The Proper Way to Use Spark Checkpoint
Posted on 03 Nov 2015, tagged spark
These days I’m using Spark streaming to process real time data. I’m using updateStateByKey
, so I need to add checkpointing, which is a fault tolerance mechanism of Spark streaming. The checkpoint will save DAG and RDDs. So when you restart the Spark application from failure, it will continue to compute.
But there is a problem with checkpointing: you cannot load the checkpointed data once you change the class structure of your code, so the state in updateStateByKey
is lost. This is a pretty big limit. Another solution is to save and load data by ourself, but in this way checkpointing is totally useless and will also break the fault tolerance. What about to use both ways?

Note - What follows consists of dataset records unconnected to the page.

/-! ### Rules (R143 to R147) -/

/-- Whether a native rule matches (R144). -/
def ruleMatches (p : PlanCopy) (pipe : Nat) (c : ClsKey) (e : Bytes) : Bool :=
  let prof := profileOf p 5 pipe (byteAt e 1 % 16)
  (List.range 8).all (fun k =>
    let (v, m) := rangeValue c prof k
    let lo := leAt e (16 + 8 * k) 4
    let hi := leAt e (20 + 8 * k) 4
    match v with
    | some x => decide (lo ≤ x) && decide (x ≤ hi)
    | none => decide (lo = 0) && decide (hi = m)) &&
  maskedMatches (maskedField c prof) (slice e 80 32) (slice e 112 32)

/-- The larger PRIORITY wins, and the lower index a tie (R145). -/
def bestRule (l : List (Nat × Bytes)) : Option (Nat × Bytes) :=
  match l with
  | [] => none
  | x :: r => some (r.foldl (fun b y => if leAt b.2 2 2 < leAt y.2 2 2 ∨ (leAt b.2 2 2 = leAt y.2 2 2 ∧ y.1 < b.1) then y else b) x)

/-- The winner of the native search. -/
def nativeWinner (p : PlanCopy) (pipe : Nat) (c : ClsKey) : Option (Nat × Bytes) :=
  bestRule ((pipeRules p 5 pipe).filter (fun e => ruleMatches p pipe c e.2))

/-- Whether a Holt entry matches in its table (R146). -/
def holtMatches (p : PlanCopy) (pipe : Nat) (c : ClsKey) (meta_ t : Nat) (e : Bytes) : Bool :=
  byteAt e 1 == t && decide ((meta_ ^^^ leAt e 8 8) &&& leAt e 16 8 = 0) &&
    maskedMatches (maskedField c (profileOf p 6 pipe (byteAt (holtTable p pipe t) 0 % 16))) (slice e 40 32) (slice e 72 32)

/-- What a Holt chain leaves: entries matched, tables missed, the result's entry, and the metadata. -/
structure HoltRun where
  hits : List Nat := []
  misses : List Nat := []
  result : Option (Nat × Bytes) := none
  meta_ : Nat := 0
  deriving DecidableEq, Repr, Inhabited

/-- The chain of R147: at most 8 tables. -/
def holtChain (p : PlanCopy) (pipe : Nat) (c : ClsKey) (rules : List (Nat × Bytes)) : Nat → Nat → HoltRun → HoltRun
  | 0, _, h => h
  | fuel + 1, t, h =>
    match bestRule (rules.filter (fun e => holtMatches p pipe c h.meta_ t e.2)) with
    | none =>
      let next := byteAt (holtTable p pipe t) 1
      let h1 := { h with misses := h.misses ++ [t] }
      if next = 0xFF then h1 else holtChain p pipe c rules fuel next h1
    | some (i, e) =>
      let wm := leAt e 32 8
      let m := clearMask h.meta_ wm ||| (leAt e 24 8 &&& wm)
      let h1 := { h with hits := h.hits ++ [i], meta_ := m, result := if (byteAt e 0).testBit 1 then some (i, e) else h.result }
      if byteAt e 4 = 0xFF then h1 else holtChain p pipe c rules fuel (byteAt e 4) h1

/-! ### Stream identification (R152) -/

/-- The TCI of the tag at VLAN_SLOT; none for an untagged packet. -/
def tciOf (p : PlanCopy) (c : ClsKey) : Option Nat := (keyBytes c (streamSlot p 1) 0 2).map beVal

Then the data may load twice while the application is auto restarted by the Spark cluster, in the case of failure. So I asked this question in the Spark user list and somebody kindly give me a solution: use updateStateByKey
with the parameter initialRDD
.
The answer is a little simple, so I will explain it here. This way is to use both checkpointing and our own data storage mechanism. But we load our data as the initalRDD
of updateStateByKey
. So in both situations, the data will neither lost nor duplicate:
-
When we change the code and redeploy the Spark application, we shutdown the old Spark application gracefully and cleanup the checkpoint data, so the only loaded data is the data we saved.
-
When the Spark application is failure and restart, it will load the data from checkpoint. But the step of DAG is saved so it will not load our own data as
initalRDD
again. So the only loaded data is the checkpointed data.